Return, exactly as written, every line from the first line of the data below through the line that contains "rw [State.after_pair (t".

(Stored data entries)

▼

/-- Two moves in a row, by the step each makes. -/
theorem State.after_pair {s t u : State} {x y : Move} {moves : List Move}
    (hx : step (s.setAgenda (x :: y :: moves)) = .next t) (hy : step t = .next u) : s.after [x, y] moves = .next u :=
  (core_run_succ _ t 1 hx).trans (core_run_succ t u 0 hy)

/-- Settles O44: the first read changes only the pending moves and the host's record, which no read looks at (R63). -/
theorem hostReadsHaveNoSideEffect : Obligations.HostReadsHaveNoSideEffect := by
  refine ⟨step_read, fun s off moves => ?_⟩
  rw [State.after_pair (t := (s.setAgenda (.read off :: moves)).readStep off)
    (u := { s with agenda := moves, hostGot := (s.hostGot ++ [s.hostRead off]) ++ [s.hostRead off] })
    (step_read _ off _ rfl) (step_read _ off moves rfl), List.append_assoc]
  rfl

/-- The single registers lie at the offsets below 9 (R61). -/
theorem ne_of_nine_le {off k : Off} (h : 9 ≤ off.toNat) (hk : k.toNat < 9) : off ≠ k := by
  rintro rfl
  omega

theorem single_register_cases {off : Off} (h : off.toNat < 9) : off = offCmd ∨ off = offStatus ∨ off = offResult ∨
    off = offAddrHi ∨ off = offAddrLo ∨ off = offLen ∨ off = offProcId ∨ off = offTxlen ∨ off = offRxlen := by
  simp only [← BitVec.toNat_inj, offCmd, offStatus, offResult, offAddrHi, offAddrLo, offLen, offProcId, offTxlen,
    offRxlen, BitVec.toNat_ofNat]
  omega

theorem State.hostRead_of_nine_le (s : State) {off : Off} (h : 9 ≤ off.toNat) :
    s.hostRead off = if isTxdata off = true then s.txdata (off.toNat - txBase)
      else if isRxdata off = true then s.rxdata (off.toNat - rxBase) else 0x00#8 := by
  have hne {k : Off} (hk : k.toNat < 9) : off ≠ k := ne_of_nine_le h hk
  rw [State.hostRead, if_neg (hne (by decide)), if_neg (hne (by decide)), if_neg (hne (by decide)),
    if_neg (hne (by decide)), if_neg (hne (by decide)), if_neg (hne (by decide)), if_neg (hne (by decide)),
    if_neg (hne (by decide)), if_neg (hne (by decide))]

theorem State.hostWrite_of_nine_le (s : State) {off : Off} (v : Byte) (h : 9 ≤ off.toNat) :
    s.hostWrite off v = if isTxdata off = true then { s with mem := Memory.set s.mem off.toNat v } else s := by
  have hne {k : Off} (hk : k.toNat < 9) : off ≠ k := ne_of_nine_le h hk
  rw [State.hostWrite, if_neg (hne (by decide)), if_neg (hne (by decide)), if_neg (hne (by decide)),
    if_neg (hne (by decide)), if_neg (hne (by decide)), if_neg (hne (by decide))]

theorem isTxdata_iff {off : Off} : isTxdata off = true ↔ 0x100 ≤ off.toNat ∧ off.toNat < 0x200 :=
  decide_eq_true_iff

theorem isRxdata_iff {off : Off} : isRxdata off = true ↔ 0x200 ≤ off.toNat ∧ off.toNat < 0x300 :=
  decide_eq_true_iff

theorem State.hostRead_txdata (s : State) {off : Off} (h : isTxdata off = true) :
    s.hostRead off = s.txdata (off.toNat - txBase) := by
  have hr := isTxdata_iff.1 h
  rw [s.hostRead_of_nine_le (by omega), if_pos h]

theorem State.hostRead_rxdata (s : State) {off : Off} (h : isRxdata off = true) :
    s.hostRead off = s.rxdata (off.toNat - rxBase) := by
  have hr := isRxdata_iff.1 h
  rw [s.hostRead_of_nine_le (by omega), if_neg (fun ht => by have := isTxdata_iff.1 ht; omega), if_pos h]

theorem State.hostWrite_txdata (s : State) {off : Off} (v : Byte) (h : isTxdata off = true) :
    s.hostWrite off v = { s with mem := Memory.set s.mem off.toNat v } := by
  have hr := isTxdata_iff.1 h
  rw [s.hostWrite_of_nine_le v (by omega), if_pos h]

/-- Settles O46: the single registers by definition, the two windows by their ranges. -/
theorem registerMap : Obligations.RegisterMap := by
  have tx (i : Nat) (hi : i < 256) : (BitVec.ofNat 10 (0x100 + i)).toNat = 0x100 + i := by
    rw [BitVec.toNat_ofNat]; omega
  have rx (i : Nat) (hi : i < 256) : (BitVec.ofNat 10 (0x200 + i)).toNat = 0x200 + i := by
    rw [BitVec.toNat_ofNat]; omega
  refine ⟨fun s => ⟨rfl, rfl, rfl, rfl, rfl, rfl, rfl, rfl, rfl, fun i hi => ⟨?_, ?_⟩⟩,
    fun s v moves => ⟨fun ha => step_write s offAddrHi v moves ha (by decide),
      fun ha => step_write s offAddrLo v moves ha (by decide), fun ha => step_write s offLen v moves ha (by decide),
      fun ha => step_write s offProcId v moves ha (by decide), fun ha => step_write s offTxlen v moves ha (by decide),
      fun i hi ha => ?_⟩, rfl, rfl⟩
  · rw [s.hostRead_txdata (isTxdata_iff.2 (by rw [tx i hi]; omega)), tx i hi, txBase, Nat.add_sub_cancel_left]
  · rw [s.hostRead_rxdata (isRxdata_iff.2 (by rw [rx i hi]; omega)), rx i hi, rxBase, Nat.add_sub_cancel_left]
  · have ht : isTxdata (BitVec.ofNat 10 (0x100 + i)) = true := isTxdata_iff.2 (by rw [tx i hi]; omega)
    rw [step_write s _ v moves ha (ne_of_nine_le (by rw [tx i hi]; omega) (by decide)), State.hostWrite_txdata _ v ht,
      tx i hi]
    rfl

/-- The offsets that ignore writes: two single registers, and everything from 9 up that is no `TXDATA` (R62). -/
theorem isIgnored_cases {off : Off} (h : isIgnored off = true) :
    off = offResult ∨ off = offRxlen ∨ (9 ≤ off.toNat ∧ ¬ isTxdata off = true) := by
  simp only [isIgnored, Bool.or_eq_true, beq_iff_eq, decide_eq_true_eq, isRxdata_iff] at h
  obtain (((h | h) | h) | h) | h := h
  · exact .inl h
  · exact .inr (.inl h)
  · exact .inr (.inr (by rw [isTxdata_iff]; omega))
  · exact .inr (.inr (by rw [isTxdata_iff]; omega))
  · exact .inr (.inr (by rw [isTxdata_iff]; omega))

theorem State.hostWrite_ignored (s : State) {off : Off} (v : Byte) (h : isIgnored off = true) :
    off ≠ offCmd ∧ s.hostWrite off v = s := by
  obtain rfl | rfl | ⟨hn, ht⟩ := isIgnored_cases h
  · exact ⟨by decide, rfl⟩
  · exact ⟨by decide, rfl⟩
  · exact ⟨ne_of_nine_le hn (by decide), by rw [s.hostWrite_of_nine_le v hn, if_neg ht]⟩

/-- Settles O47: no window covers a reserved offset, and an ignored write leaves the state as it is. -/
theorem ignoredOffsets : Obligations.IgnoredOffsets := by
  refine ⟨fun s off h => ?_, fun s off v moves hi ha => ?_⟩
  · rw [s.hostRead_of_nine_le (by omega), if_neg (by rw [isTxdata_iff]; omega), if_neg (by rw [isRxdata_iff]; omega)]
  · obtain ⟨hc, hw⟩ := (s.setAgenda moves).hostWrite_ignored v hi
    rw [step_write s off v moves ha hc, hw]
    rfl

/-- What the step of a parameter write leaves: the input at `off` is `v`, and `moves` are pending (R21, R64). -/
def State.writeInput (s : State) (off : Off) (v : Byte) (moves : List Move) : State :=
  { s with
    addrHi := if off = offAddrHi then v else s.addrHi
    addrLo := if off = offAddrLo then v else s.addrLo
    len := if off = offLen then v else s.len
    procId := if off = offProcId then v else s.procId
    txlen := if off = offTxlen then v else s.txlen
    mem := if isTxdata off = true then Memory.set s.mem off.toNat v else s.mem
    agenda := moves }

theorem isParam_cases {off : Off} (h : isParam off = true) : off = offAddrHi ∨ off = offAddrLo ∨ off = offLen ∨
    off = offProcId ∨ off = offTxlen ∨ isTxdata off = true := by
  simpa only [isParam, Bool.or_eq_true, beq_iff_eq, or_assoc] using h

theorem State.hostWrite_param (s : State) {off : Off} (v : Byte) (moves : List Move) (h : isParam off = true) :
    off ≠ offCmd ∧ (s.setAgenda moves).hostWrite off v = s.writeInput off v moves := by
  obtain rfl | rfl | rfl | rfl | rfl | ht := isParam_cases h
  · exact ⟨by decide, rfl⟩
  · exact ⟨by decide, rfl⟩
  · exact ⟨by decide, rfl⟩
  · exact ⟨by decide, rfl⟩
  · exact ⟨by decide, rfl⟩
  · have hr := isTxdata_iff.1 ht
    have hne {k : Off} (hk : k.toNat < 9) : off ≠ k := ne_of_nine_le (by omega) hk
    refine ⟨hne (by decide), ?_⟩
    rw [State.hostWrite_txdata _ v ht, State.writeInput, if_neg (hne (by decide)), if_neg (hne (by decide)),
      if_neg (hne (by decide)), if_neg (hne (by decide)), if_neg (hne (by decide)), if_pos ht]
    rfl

▲

▶ Answer section
/-- Two moves in a row, by the step each makes. -/
theorem State.after_pair {s t u : State} {x y : Move} {moves : List Move}
    (hx : step (s.setAgenda (x :: y :: moves)) = .next t) (hy : step t = .next u) : s.after [x, y] moves = .next u :=
  (core_run_succ _ t 1 hx).trans (core_run_succ t u 0 hy)

/-- Settles O44: the first read changes only the pending moves and the host's record, which no read looks at (R63). -/
theorem hostReadsHaveNoSideEffect : Obligations.HostReadsHaveNoSideEffect := by
  refine ⟨step_read, fun s off moves => ?_⟩
  rw [State.after_pair (t := (s.setAgenda (.read off :: moves)).readStep off)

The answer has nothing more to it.